More information about poses and coordinates HERE

Setting custom GPS coordinates#

It is possible to override the default GPS coordinates by some user-defined. To do so, you need to add the option -gps-json to the parrot-ue4-xxx command line, like in the following example.

$ parrot-ue4-landscape-mountains -gps-json='{"lat_deg":-48.876667, "lng_deg":-123.393333, "elevation":1.5}'

Latitude and longitude are expressed in decimal degrees, while elevation is in meters.

Drone general settings#

For each supported drone model, there is .drone file in Parrot Sphinx’ installation directory. More precisely, .drone files are all located here:

/opt/parrot-sphinx/usr/share/sphinx/drones/

The .drone file contains general settings of the drone to be simulated.

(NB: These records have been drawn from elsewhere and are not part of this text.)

-- ==== Sys2Proof/Laws/Sparse.lean ====
section
/-! SUPPORT. Laws of sparse maps and byte memories: reading after writing, and the canonical form that every operation
keeps. -/
namespace Sys2Proof

variable {α : Type}

/-! ## Reading after writing -/

theorem SMap.get_erase (d : α) (m : SMap α) (k i : Nat) :
    SMap.get d (SMap.erase m k) i = if i = k then d else SMap.get d m i := by
  induction m with
  | nil => simp [SMap.erase, SMap.get]
  | cons p t ih =>
    obtain ⟨a, v⟩ := p
    simp only [SMap.erase]
    by_cases h : a = k
    · subst h
      rw [if_pos rfl, ih]
      by_cases hi : i = a
      · simp [hi]
      · simp [SMap.get, hi, Ne.symm hi]
    · rw [if_neg h]
      by_cases hi : a = i
      · subst hi
        simp [SMap.get, h]
      · simp [SMap.get, hi, ih]

theorem SMap.get_insert (d : α) (m : SMap α) (k i : Nat) (v : α) (hk : ∀ p ∈ m, p.1 ≠ k) :
    SMap.get d (SMap.insert m k v) i = if i = k then v else SMap.get d m i := by
  induction m with
  | nil =>
    by_cases h : k = i
    · simp [SMap.insert, SMap.get, h]
    · simp [SMap.insert, SMap.get, h, Ne.symm h]
  | cons p t ih =>
    obtain ⟨a, w⟩ := p
    have hak : a ≠ k := hk (a, w) (by simp)
    have ht : ∀ p ∈ t, p.1 ≠ k := fun p hp => hk p (by simp [hp])
    simp only [SMap.insert]
    by_cases h : k < a
    · rw [if_pos h]
      by_cases hi : k = i
      · simp [SMap.get, hi]
      · simp [SMap.get, hi, Ne.symm hi]
    · rw [if_neg h]
      by_cases hi : a = i
      · subst hi
        simp [SMap.get, hak]
      · simp [SMap.get, hi, ih ht]

theorem SMap.erase_keys (m : SMap α) (k : Nat) : ∀ p ∈ SMap.erase m k, p.1 ≠ k ∧ p ∈ m := by
  induction m with
  | nil => simp [SMap.erase]
  | cons p t ih =>
    obtain ⟨a, v⟩ := p
    intro q hq
    by_cases h : a = k
    · simp only [SMap.erase, if_pos h] at hq
      exact ⟨(ih q hq).1, List.mem_cons_of_mem _ (ih q hq).2⟩
    · simp only [SMap.erase, if_neg h, List.mem_cons] at hq
      rcases hq with rfl | hq
      · exact ⟨h, List.mem_cons_self⟩
      · exact ⟨(ih q hq).1, List.mem_cons_of_mem _ (ih q hq).2⟩

/-- A read after a write: the value at the key written, what it was elsewhere. -/
theorem SMap.get_put [DecidableEq α] (d : α) (m : SMap α) (k i : Nat) (v : α) :
    SMap.get d (SMap.put d m k v) i = if i = k then v else SMap.get d m i := by
  unfold SMap.put
  by_cases h : v = d
  · rw [if_pos h, SMap.get_erase, h]
  · rw [if_neg h, SMap.get_insert d _ k i v (fun p hp => (SMap.erase_keys m k p hp).1), SMap.get_erase]
    by_cases hi : i = k <;> simp [hi]

@[simp] theorem SMap.get_put_self [DecidableEq α] (d : α) (m : SMap α) (k : Nat) (v : α) :
    SMap.get d (SMap.put d m k v) k = v := by rw [SMap.get_put, if_pos rfl]

theorem SMap.get_put_other [DecidableEq α] (d : α) (m : SMap α) {k i : Nat} (v : α) (h : i ≠ k) :
    SMap.get d (SMap.put d m k v) i = SMap.get d m i := by rw [SMap.get_put, if_neg h]

/-! ## The canonical form -/

theorem SMap.wf_cons [DecidableEq α] (d : α) (a : Nat) (v : α) (t : SMap α) :
    SMap.wf d ((a, v) :: t) = true ↔ v ≠ d ∧ (∀ p ∈ t, a < p.1) ∧ SMap.wf d t = true := by
  simp [SMap.wf, and_assoc]

/-- Removing entries keeps the form. -/
theorem SMap.wf_filter [DecidableEq α] (d : α) (m : SMap α) (f : Nat × α → Bool) (h : SMap.wf d m = true) :
    SMap.wf d (m.filter f) = true := by
  induction m with
  | nil => rfl
  | cons p t ih =>
    obtain ⟨a, v⟩ := p
    obtain ⟨h1, h2, h3⟩ := (SMap.wf_cons d a v t).1 h
    by_cases hf : f (a, v)
    · rw [List.filter_cons_of_pos hf]
      exact (SMap.wf_cons d a v _).2 ⟨h1, fun p hp => h2 p (List.mem_filter.1 hp).1, ih h3⟩
    · rw [List.filter_cons_of_neg hf]
      exact ih h3

theorem SMap.erase_eq_filter (m : SMap α) (k : Nat) : SMap.erase m k = m.filter (fun p => decide (p.1 ≠ k)) := by
  induction m with
  | nil => rfl
  | cons p t ih =>
    obtain ⟨a, v⟩ := p
    by_cases h : a = k <;> simp [SMap.erase, h, ih]

theorem SMap.wf_erase [DecidableEq α] (d : α) (m : SMap α) (k : Nat) (h : SMap.wf d m = true) :
    SMap.wf d (SMap.erase m k) = true := by
  rw [SMap.erase_eq_filter]
  exact SMap.wf_filter d m _ h

theorem SMap.insert_mem (m : SMap α) (k : Nat) (v : α) : ∀ p ∈ SMap.insert m k v, p = (k, v) ∨ p ∈ m := by
  induction m with
  | nil => simp [SMap.insert]
  | cons q t ih =>
    obtain ⟨a, w⟩ := q
    intro p hp
    by_cases h : k < a
    · simp only [SMap.insert, if_pos h, List.mem_cons] at hp
      simpa using hp
    · simp only [SMap.insert, if_neg h, List.mem_cons] at hp
      rcases hp with rfl | hp
      · simp
      · rcases ih p hp with h1 | h1 <;> simp [h1]

theorem SMap.wf_insert [DecidableEq α] (d : α) (m : SMap α) (k : Nat) (v : α) (hv : v ≠ d) (hk : ∀ p ∈ m, p.1 ≠ k)
    (h : SMap.wf d m = true) : SMap.wf d (SMap.insert m k v) = true := by
  induction m with
  | nil => simp [SMap.insert, SMap.wf, hv]
  | cons q t ih =>
    obtain ⟨a, w⟩ := q
    obtain ⟨h1, h2, h3⟩ := (SMap.wf_cons d a w t).1 h
    have hak : a ≠ k := hk (a, w) (by simp)
    have ht : ∀ p ∈ t, p.1 ≠ k := fun p hp => hk p (by simp [hp])
    by_cases hlt : k < a
    · simp only [SMap.insert, if_pos hlt]
      refine (SMap.wf_cons d k v _).2 ⟨hv, ?_, h⟩
      intro p hp
      rcases List.mem_cons.1 hp with rfl | hp
      · exact hlt
      · exact lt_trans hlt (h2 p hp)
    · simp only [SMap.insert, if_neg hlt]
      refine (SMap.wf_cons d a w _).2 ⟨h1, ?_, ih ht h3⟩
      intro p hp
      rcases SMap.insert_mem t k v p hp with rfl | hp
      · exact lt_of_le_of_ne (Nat.le_of_not_lt hlt) hak
      · exact h2 p hp

theorem SMap.wf_put [DecidableEq α] (d : α) (m : SMap α) (k : Nat) (v : α) (h : SMap.wf d m = true) :
    SMap.wf d (SMap.put d m k v) = true := by
  unfold SMap.put
  by_cases hv : v = d
  · rw [if_pos hv]
    exact SMap.wf_erase d m k h
  · rw [if_neg hv]
    exact SMap.wf_insert d _ k v hv (fun p hp => (SMap.erase_keys m k p hp).1) (SMap.wf_erase d m k h)

theorem SMap.wf_dropRange [DecidableEq α] (d : α) (m : SMap α) (lo n : Nat) (h : SMap.wf d m = true) :
    SMap.wf d (SMap.dropRange m lo n) = true := SMap.wf_filter d m _ h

Below is a typical example:

<?xml version="1.0" encoding="UTF-8"?>

<drone name="my_awesome_drone"
       firmware="https://url/to/my/anafi2-pc.ext2.zip"
       hardware="anafi2">

  <pose>default</pose>
  <wifi_iface>auto</wifi_iface>
  <wan_access>false</wan_access>
  <remote_ctrl_ip></remote_ctrl_ip>
  <ext_storage_size>8G</ext_storage_size>

  <with_front_cam>1</with_front_cam>
  <with_gimbal>1</with_gimbal>
  <with_front_stcam>1</with_front_stcam>
  <invisible_body>0</invisible_body>
</drone>

These settings are mainly related to connectivity and peripherals. Every single field included in this file can be overridden through the sphinx command line. If we wish to set the parameter wan_access to true:

$ sphinx <my.drone>::wan_access=true

On top of that change, let’s provide the path to a firmware image stored locally:

$ sphinx <my.drone>::wan_access=true::firmware="/to/my/local/firmware.ext2.zip"

Another way to customize the drone settings is copying the .drone file from the installation directory to a R/W directory of your choice, then editing the copied version.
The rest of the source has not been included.